/-- The SPDM responder completes (R455, R456, R469, R470): negotiation in its order, certificates, challenges, measurements, sessions, of which a
ninth is answered Busy; a request out of its order is unexpected, and one that names an algorithm or a slot the device does not have is
invalid.
IDE key management and the TEE device interfaces complete (R471 to R474): a stream is secure while its programmed set runs, and a set that was
never programmed is not started; a failed check makes the stream insecure, is counted, and puts the TDI bound to it into ERROR with cause 5; a TDI is
locked, started and stopped, never locked under invasive debug, and a request in a wrong state is refused.
Where it rests on the model's choices: log entries 8, 77, 78, 79. -/
def Obligations.ProtocolsComplete : Prop :=
  (∀ (s : State) (ch : SecChannel), s.dev.answers = true →
       (exec (.getVersion ch) s = .next (s.after ((s.dev.linkPut ch ⟨true, false, false⟩).emit (.spdm ch 0x04 [0x13])))) ∧
       ((s.dev.spdmLink ch).version = true → exec (.getCapabilities ch) s = .next (s.after ((s.dev.linkPut ch ⟨true, true, false⟩).emit (.spdm ch 0x61 [65536])))) ∧
       ((s.dev.spdmLink ch).version = false → exec (.getCapabilities ch) s = .next (s.after (s.dev.emit (.spdmError ch 0x04)))) ∧
       (∀ p ml a, (s.dev.spdmLink ch).capabilities = true →
         exec (.negotiateAlgorithms ch p ml a) s = .next (s.after (if p = true ∧ a = true then
           (s.dev.linkPut ch ⟨true, true, true⟩).emit (.spdm ch 0x63 [384, 256]) else s.dev.emit (.spdmError ch 0x01)))) ∧
       (∀ p ml a, (s.dev.spdmLink ch).capabilities = false → exec (.negotiateAlgorithms ch p ml a) s = .next (s.after (s.dev.emit (.spdmError ch 0x04)))) ∧
       (∀ slot nonce i mst ma ac c, (s.dev.spdmLink ch).algorithms = false →
         c ∈ [Instr.getDigests ch, .getCertificate ch slot, .challenge ch nonce, .getMeasurements ch i, .keyExchange ch mst ma ac] →
         exec c s = .next (s.after (s.dev.emit (.spdmError ch 0x04)))) ∧
       ((s.dev.spdmLink ch).algorithms = true →
         (∃ vs, exec (.getDigests ch) s = .next (s.after (s.dev.emit (.spdm ch 0x01 (3 :: vs))))) ∧
         (∀ slot, s.dev.certChain slot = none → exec (.getCertificate ch slot) s = .next (s.after (s.dev.emit (.spdmError ch 0x01)))) ∧
         (∀ slot c, s.dev.certChain slot = some c → exec (.getCertificate ch slot) s = .next (s.after (s.dev.emit (.spdm ch 0x02 (slot :: c))))) ∧
         (∀ nonce, ∃ v, exec (.challenge ch nonce) s = .next (s.after (s.dev.drawn.emit (.spdm ch 0x03 [nonce, s.dev.fresh, v])))) ∧
         (∀ i, exec (.getMeasurements ch i) s = .next (s.after (s.dev.emit (.spdm ch 0x60 (s.dev.measures ch.fn (if i = 0xFF then List.range 24 else [i]) s.mem))))) ∧
         (∀ k mst ma ac, s.dev.sec.spdm.length < 8 → Tab.firstFree s.dev.sec.spdm 1 9 = some k → exec (.keyExchange ch mst ma ac) s = .next (s.after
           ((s.dev.spdmSet (Tab.put k ⟨ch.transport, ch.fn, false, ma, ac, mst, 0⟩ s.dev.sec.spdm)).emit (.spdm ch 0x64 [k])))) ∧
         (∀ mst ma ac, 8 ≤ s.dev.sec.spdm.length → exec (.keyExchange ch mst ma ac) s = .next (s.after (s.dev.emit (.spdmError ch 0x03))))) ∧
       ((s.dev.handshake ch).isSome = true →
         (exec (.finish ch true) s = .next (s.after
           ((s.dev.spdmSet (Tab.upd ch.session (fun s => { s with established := true }) s.dev.sec.spdm)).emit (.spdm ch 0x65 [])))) ∧
         (exec (.finish ch false) s = .next (s.after ((s.dev.spdmSet (Tab.del ch.session s.dev.sec.spdm)).emit (.spdmError ch 0x06))))) ∧
       (∀ c, (s.dev.spdmSession ch).isSome = false → c ∈ [Instr.heartbeat ch, .keyUpdate ch, .endSession ch] →
         exec c s = .next (s.after (s.dev.emit (.spdmError ch 0x04)))) ∧
       ((s.dev.spdmSession ch).isSome = true →
         exec (.heartbeat ch) s = .next (s.after (s.dev.emit (.spdm ch 0x68 []))) ∧
         exec (.keyUpdate ch) s = .next (s.after
           ((s.dev.spdmSet (Tab.upd ch.session (fun s => { s with keyUpdates := s.keyUpdates + 1 }) s.dev.sec.spdm)).emit (.spdm ch 0x69 []))) ∧
         exec (.endSession ch) s = .next (s.after ((s.dev.spdmSet (Tab.del ch.session s.dev.sec.spdm)).emit (.spdm ch 0x6C []))))) ∧
  ((∀ (s : State) (ch : SecChannel) (port stream set : Nat), s.dev.answers = true → (s.dev.spdmSession ch).isSome = true → ch.fn = .pf →
       ch.transport = port → port < 2 → stream < 17 →
       (∀ key, exec (.keyProg ch port stream set key) s = .next (s.after
         ((s.dev.idePut port stream { s.dev.ideStream port stream with keys := Tab.put set key (s.dev.ideStream port stream).keys }).emit
           (.spdm ch 0x100 [port, stream, set])))) ∧
       (Tab.has set (s.dev.ideStream port stream).keys = true → exec (.kSetGo ch port stream set) s = .next (s.after
         ((s.dev.idePut port stream { s.dev.ideStream port stream with active := some set, insecure := false }).emit (.spdm ch 0x101 [port, stream, set])))) ∧
       (Tab.has set (s.dev.ideStream port stream).keys = false → exec (.kSetGo ch port stream set) s = .next (s.after (s.dev.emit (.spdmError ch 0x01)))) ∧
       ((s.dev.ideStream port stream).active ≠ some set → exec (.kSetStop ch port stream set) s = .next (s.after
         ((s.dev.idePut port stream { s.dev.ideStream port stream with keys := Tab.del set (s.dev.ideStream port stream).keys }).emit
           (.spdm ch 0x102 [port, stream, set])))) ∧
       ((s.dev.ideStream port stream).active = some set → ∃ u, exec (.kSetStop ch port stream set) s = .next u ∧
         (u.dev.ideStream port stream).insecure = true ∧ (u.dev.ideStream port stream).active = none) ∧
       (exec (.ideKmQuery ch port) s = .next (s.after (s.dev.emit (.spdm ch 0x103
         (port :: 17 :: 2 :: (List.range 17).map (fun k => b2n (!(s.dev.ideStream port k).insecure)))))))) ∧
     (∀ (s : State) (port stream : Nat), s.dev.answers = true → port < 2 → stream < 17 → ∃ u, exec (.ideCheckFail port stream) s = .next u ∧
       (u.dev.ideStream port stream).insecure = true ∧ u.dev.get Reg.SEC_IDE_FAIL.count = satAdd Reg.SEC_IDE_FAIL.count.width (s.dev.get Reg.SEC_IDE_FAIL.count) 1 ∧
       ∀ n, n < 16 → stream = n + 1 → (s.dev.get (Reg.SEC_TDI.state (16 * port + n)) = 1 ∨ s.dev.get (Reg.SEC_TDI.state (16 * port + n)) = 2) →
         u.dev.get (Reg.SEC_TDI.state (16 * port + n)) = 3 ∧ u.dev.get (Reg.SEC_TDI.cause (16 * port + n)) = 5) ∧
     (∀ (s : State) (ch : SecChannel) (tdi : Nat), s.dev.answers = true → (s.dev.spdmSession ch).isNone = false → tdi < 32 →
       (exec (.getTdispVersion ch tdi) s = .next (s.after (s.dev.emit (.tdisp ch 0x01 [0x10])))) ∧
       (exec (.getTdispCapabilities ch tdi) s = .next (s.after (s.dev.emit (.tdisp ch 0x02 [0x7F, 0])))) ∧
       (s.dev.debugLevel < 2 → s.dev.get (Reg.SEC_TDI.state tdi) = 0 → ∃ u, exec (.lockInterfaceRequest ch tdi) s = .next u ∧
         u.dev.get (Reg.SEC_TDI.state tdi) = 1 ∧ Tab.look tdi u.dev.sec.tdiEpoch = some s.dev.comp.cur.epoch) ∧
       (s.dev.debugLevel < 2 → s.dev.get (Reg.SEC_TDI.state tdi) ≠ 0 →
         exec (.lockInterfaceRequest ch tdi) s = .next (s.after (s.dev.emit (.tdispError ch 0x0004)))) ∧
       (2 ≤ s.dev.debugLevel → exec (.lockInterfaceRequest ch tdi) s = .next (s.after (s.dev.emit (.tdispError ch 0x0104)))) ∧
       ((s.dev.get (Reg.SEC_TDI.state tdi) = 1 ∨ s.dev.get (Reg.SEC_TDI.state tdi) = 2) →
         ∃ vs, exec (.getDeviceInterfaceReport ch tdi) s = .next (s.after (s.dev.emit (.tdisp ch 0x04
           (vs ++ [tdi % 16, b2n (s.dev.sector (tdi % 16)).isSealed, Tab.getD tdi 0 s.dev.sec.tdiEpoch]))))) ∧
       ((s.dev.get (Reg.SEC_TDI.state tdi) = 0 ∨ s.dev.get (Reg.SEC_TDI.state tdi) = 3) →
         exec (.getDeviceInterfaceReport ch tdi) s = .next (s.after (s.dev.emit (.tdispError ch 0x0004)))) ∧
       (s.dev.get (Reg.SEC_TDI.state tdi) ≠ 1 → exec (.startInterfaceRequest ch tdi) s = .next (s.after (s.dev.emit (.tdispError ch 0x0004)))) ∧
       (exec (.getDeviceInterfaceState ch tdi) s = .next (s.after (s.dev.emit (.tdisp ch 0x05 [s.dev.get (Reg.SEC_TDI.state tdi)])))) ∧
       (s.dev.get (Reg.SEC_TDI.state tdi) = 1 → exec (.startInterfaceRequest ch tdi) s = .next (s.after
         ((s.dev.put (Reg.SEC_TDI.state tdi) 2).emit (.tdisp ch 0x06 [])))) ∧
       (exec (.stopInterfaceRequest ch tdi) s = .next (s.after ((s.dev.put (Reg.SEC_TDI.state tdi) 0).emit (.tdisp ch 0x07 []))))))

==============================

Retype the entries above exactly, but only from the line containing "never programmed is" through the line containing "exec (.negotiateAlgorithms ch p ml a) s = .next (s.after (if", both included.

### Reply
never programmed is not started; a failed check makes the stream insecure, is counted, and puts the TDI bound to it into ERROR with cause 5; a TDI is
locked, started and stopped, never locked under invasive debug, and a request in a wrong state is refused.
Where it rests on the model's choices: log entries 8, 77, 78, 79. -/
def Obligations.ProtocolsComplete : Prop :=
  (∀ (s : State) (ch : SecChannel), s.dev.answers = true →
       (exec (.getVersion ch) s = .next (s.after ((s.dev.linkPut ch ⟨true, false, false⟩).emit (.spdm ch 0x04 [0x13])))) ∧
       ((s.dev.spdmLink ch).version = true → exec (.getCapabilities ch) s = .next (s.after ((s.dev.linkPut ch ⟨true, true, false⟩).emit (.spdm ch 0x61 [65536])))) ∧
       ((s.dev.spdmLink ch).version = false → exec (.getCapabilities ch) s = .next (s.after (s.dev.emit (.spdmError ch 0x04)))) ∧
       (∀ p ml a, (s.dev.spdmLink ch).capabilities = true →
         exec (.negotiateAlgorithms ch p ml a) s = .next (s.after (if p = true ∧ a = true then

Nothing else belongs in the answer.